## GIVEN RECORDS

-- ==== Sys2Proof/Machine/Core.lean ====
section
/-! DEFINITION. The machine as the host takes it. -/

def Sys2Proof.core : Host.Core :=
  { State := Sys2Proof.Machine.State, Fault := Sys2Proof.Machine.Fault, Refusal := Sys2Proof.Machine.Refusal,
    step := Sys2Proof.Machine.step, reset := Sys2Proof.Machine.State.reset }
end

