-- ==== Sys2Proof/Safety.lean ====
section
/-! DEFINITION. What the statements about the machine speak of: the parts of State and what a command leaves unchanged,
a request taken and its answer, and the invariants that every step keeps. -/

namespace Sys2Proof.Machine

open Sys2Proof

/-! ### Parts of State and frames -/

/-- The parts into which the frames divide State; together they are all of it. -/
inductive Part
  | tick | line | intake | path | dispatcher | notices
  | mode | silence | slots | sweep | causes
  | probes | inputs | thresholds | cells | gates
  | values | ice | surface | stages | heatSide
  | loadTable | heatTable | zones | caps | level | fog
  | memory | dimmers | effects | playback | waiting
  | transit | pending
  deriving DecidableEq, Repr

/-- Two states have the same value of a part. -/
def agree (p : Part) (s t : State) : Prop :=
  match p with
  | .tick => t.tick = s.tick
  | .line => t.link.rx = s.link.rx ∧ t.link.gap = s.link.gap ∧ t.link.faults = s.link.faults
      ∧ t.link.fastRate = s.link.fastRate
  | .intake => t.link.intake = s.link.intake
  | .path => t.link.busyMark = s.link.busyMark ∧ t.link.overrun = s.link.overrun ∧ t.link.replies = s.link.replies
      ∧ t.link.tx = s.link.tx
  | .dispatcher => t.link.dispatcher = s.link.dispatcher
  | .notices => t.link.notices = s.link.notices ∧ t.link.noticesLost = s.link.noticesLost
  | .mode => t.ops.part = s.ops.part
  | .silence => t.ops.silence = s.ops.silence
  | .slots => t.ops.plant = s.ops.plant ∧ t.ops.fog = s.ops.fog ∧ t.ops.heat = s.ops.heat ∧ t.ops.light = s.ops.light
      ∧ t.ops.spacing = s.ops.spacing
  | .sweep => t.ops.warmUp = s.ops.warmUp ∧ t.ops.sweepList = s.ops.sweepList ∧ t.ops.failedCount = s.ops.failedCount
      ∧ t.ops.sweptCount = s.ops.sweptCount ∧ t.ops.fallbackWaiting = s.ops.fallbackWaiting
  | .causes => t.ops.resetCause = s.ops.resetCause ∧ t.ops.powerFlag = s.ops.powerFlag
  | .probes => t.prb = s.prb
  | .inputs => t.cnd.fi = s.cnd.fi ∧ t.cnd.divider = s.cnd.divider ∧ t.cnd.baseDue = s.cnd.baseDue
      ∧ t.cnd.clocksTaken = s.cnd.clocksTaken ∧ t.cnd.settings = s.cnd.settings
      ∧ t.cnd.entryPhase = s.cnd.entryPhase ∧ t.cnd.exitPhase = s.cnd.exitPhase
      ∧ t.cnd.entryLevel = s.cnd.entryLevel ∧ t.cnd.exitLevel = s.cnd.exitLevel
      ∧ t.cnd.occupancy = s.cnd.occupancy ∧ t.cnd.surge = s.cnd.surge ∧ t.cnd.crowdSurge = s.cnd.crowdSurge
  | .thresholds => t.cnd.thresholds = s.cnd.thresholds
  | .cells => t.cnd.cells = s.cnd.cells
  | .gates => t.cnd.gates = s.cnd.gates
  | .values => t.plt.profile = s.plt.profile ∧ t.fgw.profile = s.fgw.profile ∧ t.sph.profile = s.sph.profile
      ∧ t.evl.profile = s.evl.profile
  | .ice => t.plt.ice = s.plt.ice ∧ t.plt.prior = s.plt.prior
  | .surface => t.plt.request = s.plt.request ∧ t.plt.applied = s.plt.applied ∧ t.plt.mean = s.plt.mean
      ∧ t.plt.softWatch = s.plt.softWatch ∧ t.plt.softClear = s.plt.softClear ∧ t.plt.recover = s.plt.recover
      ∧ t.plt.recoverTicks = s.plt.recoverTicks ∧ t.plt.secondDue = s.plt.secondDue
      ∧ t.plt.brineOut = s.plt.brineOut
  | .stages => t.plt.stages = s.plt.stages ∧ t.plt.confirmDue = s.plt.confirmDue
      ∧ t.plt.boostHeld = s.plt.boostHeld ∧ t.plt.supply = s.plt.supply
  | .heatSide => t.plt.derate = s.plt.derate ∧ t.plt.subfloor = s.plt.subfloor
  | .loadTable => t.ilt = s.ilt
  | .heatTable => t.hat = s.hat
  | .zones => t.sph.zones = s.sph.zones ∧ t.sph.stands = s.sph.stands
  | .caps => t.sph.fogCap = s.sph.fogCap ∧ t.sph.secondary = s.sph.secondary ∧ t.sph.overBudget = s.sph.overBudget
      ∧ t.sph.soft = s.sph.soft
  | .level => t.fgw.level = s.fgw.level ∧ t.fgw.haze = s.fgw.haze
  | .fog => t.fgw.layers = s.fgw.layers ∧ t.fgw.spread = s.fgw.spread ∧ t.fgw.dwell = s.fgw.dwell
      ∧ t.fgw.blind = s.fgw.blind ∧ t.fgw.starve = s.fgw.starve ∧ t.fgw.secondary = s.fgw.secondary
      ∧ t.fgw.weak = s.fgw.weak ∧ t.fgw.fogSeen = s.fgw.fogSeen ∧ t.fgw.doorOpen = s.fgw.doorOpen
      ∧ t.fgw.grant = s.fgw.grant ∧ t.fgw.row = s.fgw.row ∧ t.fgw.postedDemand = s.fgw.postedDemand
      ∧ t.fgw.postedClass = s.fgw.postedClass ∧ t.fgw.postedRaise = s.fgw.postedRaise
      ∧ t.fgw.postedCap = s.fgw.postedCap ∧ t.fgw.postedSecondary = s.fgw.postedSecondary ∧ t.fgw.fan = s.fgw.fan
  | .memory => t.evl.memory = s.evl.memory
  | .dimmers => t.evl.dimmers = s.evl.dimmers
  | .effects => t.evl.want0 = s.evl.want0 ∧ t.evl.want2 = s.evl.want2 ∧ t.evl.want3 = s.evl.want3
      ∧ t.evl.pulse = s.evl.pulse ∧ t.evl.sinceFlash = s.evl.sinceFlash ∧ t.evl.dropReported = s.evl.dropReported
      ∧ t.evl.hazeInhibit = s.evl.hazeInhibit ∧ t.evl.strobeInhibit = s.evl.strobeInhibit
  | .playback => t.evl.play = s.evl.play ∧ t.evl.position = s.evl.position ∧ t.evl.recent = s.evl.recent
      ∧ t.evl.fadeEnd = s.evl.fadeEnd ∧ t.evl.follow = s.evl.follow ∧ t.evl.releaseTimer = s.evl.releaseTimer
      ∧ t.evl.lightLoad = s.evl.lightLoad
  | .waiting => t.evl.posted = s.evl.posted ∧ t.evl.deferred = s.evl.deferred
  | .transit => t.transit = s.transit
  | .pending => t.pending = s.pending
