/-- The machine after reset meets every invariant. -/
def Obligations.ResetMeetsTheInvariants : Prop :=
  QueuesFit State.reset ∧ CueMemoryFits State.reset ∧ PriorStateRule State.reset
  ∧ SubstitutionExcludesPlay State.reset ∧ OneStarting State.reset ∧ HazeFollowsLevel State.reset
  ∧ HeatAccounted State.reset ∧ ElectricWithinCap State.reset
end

## TASK ITEM
Taking the lines above, repeat exactly those from the line that contains "dispatcher | notices" through the line that contains "deriving DecidableEq, Repr", and both of those lines as well. Include nothing else.

## WRITTEN ANSWER
  | tick | line | intake | path | dispatcher | notices
  | mode | silence | slots | sweep | causes
  | probes | inputs | thresholds | cells | gates
  | values | ice | surface | stages | heatSide
  | loadTable | heatTable | zones | caps | level | fog
  | memory | dimmers | effects | playback | waiting
  | transit | pending
  deriving DecidableEq, Repr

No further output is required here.